WORK INSTRUCTION:
Reproduce the records below exactly, but only between the lines holding "theorem State.setWire_queue (s" and "w v).qslot k = s.qslot k := rfl", inclusive.

EXERCISE MATERIALS:
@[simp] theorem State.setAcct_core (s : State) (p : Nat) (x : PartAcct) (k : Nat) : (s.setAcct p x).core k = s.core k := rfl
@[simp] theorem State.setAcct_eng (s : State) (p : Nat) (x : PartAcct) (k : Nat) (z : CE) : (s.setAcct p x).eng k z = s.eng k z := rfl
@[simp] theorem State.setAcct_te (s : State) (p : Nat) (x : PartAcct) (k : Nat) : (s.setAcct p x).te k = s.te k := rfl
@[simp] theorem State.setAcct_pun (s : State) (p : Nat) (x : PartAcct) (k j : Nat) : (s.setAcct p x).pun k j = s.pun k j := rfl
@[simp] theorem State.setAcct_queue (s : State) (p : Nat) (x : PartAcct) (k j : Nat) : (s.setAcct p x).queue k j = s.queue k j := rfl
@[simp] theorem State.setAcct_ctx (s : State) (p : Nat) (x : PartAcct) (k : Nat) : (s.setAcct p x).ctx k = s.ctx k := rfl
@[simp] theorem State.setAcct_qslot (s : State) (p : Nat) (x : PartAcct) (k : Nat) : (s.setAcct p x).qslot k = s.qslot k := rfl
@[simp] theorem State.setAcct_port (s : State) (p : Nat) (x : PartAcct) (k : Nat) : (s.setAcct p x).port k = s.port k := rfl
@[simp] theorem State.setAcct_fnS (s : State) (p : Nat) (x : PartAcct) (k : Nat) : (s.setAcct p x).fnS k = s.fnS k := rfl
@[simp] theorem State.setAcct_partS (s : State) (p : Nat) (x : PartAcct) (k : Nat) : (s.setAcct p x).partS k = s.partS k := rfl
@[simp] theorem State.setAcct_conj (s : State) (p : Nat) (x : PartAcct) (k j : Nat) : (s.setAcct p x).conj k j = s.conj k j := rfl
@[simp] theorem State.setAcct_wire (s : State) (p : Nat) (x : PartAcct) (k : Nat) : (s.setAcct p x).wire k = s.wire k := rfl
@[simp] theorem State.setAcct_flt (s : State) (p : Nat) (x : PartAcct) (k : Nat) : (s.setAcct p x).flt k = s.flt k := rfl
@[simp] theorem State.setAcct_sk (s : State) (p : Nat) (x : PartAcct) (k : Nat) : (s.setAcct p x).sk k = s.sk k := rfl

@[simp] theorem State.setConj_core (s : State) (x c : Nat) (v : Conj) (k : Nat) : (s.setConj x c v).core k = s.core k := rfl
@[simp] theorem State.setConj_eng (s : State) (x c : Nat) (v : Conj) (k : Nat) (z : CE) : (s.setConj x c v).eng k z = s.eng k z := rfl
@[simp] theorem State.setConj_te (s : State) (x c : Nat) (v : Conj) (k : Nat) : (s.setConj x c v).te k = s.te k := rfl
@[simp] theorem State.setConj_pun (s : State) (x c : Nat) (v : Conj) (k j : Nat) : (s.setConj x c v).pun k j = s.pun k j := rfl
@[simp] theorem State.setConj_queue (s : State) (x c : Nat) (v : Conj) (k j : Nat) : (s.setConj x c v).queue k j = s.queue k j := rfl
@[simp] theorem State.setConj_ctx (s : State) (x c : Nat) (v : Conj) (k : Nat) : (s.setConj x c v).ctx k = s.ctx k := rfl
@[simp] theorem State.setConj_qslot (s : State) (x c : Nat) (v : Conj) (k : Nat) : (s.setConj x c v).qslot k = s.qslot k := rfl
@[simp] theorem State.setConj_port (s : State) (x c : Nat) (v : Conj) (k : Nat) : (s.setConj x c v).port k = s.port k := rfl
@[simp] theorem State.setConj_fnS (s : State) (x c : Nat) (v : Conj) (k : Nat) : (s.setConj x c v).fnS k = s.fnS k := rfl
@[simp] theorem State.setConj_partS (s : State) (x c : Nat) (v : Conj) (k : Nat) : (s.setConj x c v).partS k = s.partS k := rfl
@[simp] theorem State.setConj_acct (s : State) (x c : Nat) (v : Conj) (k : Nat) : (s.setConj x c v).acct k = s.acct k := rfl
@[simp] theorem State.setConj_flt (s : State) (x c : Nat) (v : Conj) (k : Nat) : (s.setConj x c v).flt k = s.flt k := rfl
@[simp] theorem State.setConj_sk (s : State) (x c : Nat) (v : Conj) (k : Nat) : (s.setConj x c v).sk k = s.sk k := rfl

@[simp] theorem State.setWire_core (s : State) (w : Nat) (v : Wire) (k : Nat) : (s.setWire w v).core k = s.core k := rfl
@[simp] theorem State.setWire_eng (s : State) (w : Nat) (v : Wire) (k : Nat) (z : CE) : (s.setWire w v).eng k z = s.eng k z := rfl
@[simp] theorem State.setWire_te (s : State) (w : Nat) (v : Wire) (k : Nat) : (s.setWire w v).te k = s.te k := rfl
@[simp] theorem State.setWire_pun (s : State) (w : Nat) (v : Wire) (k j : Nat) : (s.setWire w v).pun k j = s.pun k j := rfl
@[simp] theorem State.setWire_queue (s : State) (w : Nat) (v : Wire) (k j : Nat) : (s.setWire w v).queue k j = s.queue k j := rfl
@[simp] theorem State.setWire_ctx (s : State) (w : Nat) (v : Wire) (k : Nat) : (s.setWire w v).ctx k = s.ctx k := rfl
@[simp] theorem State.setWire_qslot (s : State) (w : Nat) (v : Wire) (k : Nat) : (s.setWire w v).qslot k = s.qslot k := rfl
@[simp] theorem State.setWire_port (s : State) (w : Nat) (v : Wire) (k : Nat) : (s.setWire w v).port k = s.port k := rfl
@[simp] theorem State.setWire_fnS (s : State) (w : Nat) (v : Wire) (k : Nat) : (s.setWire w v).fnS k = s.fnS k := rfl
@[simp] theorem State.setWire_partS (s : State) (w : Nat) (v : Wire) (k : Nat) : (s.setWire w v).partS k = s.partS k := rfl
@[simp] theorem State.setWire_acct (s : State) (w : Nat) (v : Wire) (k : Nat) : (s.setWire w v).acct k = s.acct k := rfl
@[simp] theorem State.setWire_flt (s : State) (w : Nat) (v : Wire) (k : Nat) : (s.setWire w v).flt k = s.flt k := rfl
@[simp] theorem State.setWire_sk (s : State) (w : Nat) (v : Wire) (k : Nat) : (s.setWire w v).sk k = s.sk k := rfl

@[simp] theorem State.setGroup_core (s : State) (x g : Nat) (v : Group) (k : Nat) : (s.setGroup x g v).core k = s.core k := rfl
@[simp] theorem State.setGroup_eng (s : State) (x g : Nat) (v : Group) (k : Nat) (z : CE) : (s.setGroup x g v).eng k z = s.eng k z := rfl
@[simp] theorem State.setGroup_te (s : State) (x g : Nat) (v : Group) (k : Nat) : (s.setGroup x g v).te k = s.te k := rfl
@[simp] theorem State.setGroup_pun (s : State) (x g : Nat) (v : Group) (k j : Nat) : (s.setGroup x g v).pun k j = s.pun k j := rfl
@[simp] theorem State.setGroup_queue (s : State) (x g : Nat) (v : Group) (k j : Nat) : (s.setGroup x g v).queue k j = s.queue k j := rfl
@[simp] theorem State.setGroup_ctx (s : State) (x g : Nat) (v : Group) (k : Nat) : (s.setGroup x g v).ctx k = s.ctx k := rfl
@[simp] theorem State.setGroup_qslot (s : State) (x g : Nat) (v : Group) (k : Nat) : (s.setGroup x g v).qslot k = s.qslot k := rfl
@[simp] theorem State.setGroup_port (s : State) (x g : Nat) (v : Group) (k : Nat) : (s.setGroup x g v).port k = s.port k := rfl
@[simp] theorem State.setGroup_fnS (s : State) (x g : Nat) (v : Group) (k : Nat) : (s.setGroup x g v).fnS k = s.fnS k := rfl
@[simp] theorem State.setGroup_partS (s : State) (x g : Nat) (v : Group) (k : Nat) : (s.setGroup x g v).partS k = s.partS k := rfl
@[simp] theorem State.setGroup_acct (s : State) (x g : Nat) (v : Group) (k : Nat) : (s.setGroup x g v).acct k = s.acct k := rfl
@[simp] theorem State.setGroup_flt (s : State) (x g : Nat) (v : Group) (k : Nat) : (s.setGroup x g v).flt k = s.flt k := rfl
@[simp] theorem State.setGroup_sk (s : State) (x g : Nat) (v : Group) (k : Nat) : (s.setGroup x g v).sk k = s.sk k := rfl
...
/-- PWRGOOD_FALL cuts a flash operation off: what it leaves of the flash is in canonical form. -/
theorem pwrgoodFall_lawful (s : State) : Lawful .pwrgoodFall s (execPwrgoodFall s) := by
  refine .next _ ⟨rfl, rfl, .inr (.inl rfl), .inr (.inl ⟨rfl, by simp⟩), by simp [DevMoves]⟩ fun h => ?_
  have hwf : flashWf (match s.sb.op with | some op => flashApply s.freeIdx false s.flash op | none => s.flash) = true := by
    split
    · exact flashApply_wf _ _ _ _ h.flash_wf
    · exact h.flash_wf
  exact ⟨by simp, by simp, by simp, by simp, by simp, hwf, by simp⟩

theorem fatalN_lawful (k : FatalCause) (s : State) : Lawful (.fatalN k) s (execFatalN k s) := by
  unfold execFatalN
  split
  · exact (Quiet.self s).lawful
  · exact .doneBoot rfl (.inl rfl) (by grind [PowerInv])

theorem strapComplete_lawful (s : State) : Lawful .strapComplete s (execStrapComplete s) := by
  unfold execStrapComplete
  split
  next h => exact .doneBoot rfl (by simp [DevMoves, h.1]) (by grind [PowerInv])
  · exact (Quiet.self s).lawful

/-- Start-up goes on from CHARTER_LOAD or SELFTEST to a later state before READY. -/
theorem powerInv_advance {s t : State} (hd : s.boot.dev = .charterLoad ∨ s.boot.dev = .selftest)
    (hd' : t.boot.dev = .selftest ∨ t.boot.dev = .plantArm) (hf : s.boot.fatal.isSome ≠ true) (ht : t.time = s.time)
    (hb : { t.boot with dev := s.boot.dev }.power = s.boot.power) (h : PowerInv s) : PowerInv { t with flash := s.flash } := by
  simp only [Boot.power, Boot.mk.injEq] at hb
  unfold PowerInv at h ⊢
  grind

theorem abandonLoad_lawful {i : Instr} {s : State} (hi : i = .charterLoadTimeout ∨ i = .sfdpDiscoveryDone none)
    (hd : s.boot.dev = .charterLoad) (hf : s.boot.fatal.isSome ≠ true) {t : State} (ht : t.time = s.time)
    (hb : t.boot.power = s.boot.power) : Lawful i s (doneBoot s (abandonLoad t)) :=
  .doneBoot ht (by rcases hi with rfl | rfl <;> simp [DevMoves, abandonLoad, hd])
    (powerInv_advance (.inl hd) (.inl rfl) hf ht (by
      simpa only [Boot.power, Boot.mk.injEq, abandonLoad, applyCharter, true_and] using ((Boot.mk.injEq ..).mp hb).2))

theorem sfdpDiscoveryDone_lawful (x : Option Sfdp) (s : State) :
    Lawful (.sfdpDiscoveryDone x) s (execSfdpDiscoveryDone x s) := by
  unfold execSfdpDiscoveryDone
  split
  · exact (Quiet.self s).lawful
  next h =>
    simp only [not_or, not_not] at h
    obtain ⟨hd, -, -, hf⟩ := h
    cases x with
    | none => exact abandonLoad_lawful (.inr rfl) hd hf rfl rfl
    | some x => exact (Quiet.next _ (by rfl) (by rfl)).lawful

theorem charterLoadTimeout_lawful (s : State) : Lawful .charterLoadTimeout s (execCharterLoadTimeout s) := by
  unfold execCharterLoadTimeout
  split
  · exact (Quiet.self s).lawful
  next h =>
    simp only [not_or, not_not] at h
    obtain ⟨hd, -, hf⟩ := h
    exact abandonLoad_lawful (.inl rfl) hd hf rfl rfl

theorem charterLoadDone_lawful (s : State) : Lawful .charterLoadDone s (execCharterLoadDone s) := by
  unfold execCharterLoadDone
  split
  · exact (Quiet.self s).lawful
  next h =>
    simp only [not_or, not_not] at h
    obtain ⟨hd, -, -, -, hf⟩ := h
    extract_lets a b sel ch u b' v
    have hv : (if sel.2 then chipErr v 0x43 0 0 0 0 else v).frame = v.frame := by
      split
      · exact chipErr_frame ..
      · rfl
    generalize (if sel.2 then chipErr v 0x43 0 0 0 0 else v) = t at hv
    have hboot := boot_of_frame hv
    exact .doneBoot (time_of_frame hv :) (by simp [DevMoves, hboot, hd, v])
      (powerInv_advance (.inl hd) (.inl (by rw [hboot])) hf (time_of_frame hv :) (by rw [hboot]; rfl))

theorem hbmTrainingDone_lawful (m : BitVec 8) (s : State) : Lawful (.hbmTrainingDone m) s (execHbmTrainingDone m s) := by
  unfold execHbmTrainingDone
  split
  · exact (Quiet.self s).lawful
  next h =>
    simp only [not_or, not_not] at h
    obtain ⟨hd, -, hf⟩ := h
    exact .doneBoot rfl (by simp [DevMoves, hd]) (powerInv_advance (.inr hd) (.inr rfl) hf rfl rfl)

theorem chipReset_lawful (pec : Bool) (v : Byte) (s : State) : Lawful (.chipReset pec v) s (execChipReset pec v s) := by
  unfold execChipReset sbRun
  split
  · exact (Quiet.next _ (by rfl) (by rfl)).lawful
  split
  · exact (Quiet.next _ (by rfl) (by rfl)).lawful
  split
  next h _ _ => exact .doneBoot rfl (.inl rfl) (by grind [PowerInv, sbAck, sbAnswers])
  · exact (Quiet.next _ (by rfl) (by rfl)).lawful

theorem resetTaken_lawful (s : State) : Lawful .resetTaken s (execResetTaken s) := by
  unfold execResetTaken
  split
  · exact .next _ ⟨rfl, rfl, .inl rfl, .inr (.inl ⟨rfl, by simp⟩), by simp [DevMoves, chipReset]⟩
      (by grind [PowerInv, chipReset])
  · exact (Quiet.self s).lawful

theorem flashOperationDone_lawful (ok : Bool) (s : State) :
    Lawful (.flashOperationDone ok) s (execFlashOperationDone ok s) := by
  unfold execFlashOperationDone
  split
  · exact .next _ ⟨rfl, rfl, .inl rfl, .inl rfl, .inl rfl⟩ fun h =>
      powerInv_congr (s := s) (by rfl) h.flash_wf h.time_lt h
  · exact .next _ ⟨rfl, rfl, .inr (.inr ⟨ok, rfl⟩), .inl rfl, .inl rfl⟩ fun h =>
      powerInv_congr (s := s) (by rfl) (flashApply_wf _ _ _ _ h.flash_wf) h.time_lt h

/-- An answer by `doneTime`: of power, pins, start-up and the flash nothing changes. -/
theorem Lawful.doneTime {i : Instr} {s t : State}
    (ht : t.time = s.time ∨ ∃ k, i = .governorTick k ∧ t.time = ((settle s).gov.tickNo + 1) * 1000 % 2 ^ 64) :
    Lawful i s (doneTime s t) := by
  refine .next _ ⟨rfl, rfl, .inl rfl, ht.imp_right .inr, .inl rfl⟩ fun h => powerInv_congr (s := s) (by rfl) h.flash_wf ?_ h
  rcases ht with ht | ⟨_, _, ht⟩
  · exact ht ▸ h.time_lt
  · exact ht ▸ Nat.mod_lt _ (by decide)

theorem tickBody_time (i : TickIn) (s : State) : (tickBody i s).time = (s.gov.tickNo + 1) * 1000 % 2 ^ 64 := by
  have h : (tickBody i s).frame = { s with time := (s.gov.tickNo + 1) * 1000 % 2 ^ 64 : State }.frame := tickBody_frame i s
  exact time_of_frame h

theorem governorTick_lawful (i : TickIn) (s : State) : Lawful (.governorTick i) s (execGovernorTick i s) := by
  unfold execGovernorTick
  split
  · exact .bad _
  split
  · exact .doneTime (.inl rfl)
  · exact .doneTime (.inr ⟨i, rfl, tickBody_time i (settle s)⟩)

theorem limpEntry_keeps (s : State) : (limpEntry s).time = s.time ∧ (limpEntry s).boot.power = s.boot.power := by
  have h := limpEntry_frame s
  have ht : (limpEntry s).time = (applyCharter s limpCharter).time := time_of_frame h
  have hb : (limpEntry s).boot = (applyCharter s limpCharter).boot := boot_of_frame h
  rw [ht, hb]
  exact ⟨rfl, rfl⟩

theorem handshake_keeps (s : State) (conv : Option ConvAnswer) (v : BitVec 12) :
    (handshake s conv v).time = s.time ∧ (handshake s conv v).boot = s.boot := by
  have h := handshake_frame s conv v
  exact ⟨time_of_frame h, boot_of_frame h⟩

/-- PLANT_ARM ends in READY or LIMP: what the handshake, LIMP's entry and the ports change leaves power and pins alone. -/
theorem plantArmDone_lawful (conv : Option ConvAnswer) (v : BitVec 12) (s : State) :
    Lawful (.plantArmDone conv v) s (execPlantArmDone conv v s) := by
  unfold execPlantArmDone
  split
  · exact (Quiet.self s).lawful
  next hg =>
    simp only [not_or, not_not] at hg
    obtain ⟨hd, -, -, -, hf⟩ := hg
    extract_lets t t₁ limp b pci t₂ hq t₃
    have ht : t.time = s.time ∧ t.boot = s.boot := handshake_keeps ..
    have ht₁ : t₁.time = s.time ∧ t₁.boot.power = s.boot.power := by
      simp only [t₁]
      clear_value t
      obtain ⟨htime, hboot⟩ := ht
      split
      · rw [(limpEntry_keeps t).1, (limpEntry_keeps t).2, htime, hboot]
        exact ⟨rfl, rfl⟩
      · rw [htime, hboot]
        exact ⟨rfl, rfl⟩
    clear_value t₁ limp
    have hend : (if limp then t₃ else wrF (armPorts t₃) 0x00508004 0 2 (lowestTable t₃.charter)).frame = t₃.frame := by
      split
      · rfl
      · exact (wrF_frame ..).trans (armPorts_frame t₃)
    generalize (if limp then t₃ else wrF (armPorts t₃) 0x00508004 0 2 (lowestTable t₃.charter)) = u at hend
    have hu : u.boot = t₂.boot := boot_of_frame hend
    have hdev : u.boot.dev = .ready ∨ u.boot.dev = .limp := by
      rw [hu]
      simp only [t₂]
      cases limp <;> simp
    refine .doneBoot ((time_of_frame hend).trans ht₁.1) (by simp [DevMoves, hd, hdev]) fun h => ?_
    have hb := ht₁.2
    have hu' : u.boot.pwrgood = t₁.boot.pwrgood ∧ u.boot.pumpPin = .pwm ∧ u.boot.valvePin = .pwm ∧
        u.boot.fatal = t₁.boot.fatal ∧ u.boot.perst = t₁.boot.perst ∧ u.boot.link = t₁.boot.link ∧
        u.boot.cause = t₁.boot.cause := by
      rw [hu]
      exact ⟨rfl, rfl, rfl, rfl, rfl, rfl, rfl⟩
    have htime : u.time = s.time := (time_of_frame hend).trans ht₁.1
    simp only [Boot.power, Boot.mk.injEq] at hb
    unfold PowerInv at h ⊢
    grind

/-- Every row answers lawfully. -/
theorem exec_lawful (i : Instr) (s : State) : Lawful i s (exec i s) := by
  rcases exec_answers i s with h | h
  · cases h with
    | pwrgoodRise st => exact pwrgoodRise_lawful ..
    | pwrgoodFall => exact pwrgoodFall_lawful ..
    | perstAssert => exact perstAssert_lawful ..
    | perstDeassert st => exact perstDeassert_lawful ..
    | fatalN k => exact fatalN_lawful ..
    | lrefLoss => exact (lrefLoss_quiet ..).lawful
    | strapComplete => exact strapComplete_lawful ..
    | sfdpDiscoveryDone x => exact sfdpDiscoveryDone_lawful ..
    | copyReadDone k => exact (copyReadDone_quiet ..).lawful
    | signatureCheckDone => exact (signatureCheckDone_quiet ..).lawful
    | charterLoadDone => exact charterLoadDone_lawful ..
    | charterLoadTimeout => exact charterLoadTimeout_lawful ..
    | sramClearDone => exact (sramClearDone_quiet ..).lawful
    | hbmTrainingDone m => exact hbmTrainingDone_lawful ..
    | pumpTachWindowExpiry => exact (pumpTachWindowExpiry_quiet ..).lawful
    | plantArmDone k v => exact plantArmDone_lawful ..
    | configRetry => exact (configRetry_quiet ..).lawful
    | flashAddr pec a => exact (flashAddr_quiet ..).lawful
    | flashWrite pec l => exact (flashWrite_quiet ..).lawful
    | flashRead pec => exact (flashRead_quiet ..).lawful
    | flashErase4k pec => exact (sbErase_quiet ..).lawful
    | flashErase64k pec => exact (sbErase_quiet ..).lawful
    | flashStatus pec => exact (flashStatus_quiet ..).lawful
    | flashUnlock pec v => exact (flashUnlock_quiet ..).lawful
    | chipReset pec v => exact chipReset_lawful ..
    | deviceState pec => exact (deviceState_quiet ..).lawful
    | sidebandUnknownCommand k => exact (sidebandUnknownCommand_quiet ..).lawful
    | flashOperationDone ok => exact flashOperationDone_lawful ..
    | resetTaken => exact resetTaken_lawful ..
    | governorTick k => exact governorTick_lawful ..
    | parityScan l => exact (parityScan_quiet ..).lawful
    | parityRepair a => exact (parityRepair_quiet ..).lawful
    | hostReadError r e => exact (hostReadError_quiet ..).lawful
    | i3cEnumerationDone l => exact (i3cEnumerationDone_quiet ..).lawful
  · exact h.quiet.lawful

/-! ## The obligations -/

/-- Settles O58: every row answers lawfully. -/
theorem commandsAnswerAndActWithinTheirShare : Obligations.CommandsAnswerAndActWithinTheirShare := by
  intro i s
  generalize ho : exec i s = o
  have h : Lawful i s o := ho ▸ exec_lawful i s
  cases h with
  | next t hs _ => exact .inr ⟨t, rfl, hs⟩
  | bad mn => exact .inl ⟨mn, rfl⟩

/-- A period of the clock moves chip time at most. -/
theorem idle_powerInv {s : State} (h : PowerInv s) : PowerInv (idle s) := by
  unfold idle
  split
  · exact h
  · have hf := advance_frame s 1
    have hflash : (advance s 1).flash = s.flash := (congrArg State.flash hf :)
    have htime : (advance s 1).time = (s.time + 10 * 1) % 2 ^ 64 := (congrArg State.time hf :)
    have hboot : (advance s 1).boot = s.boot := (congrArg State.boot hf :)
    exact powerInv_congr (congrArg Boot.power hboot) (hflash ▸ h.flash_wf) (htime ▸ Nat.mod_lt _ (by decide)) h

RESULT:
@[simp] theorem State.setWire_queue (s : State) (w : Nat) (v : Wire) (k j : Nat) : (s.setWire w v).queue k j = s.queue k j := rfl
@[simp] theorem State.setWire_ctx (s : State) (w : Nat) (v : Wire) (k : Nat) : (s.setWire w v).ctx k = s.ctx k := rfl
@[simp] theorem State.setWire_qslot (s : State) (w : Nat) (v : Wire) (k : Nat) : (s.setWire w v).qslot k = s.qslot k := rfl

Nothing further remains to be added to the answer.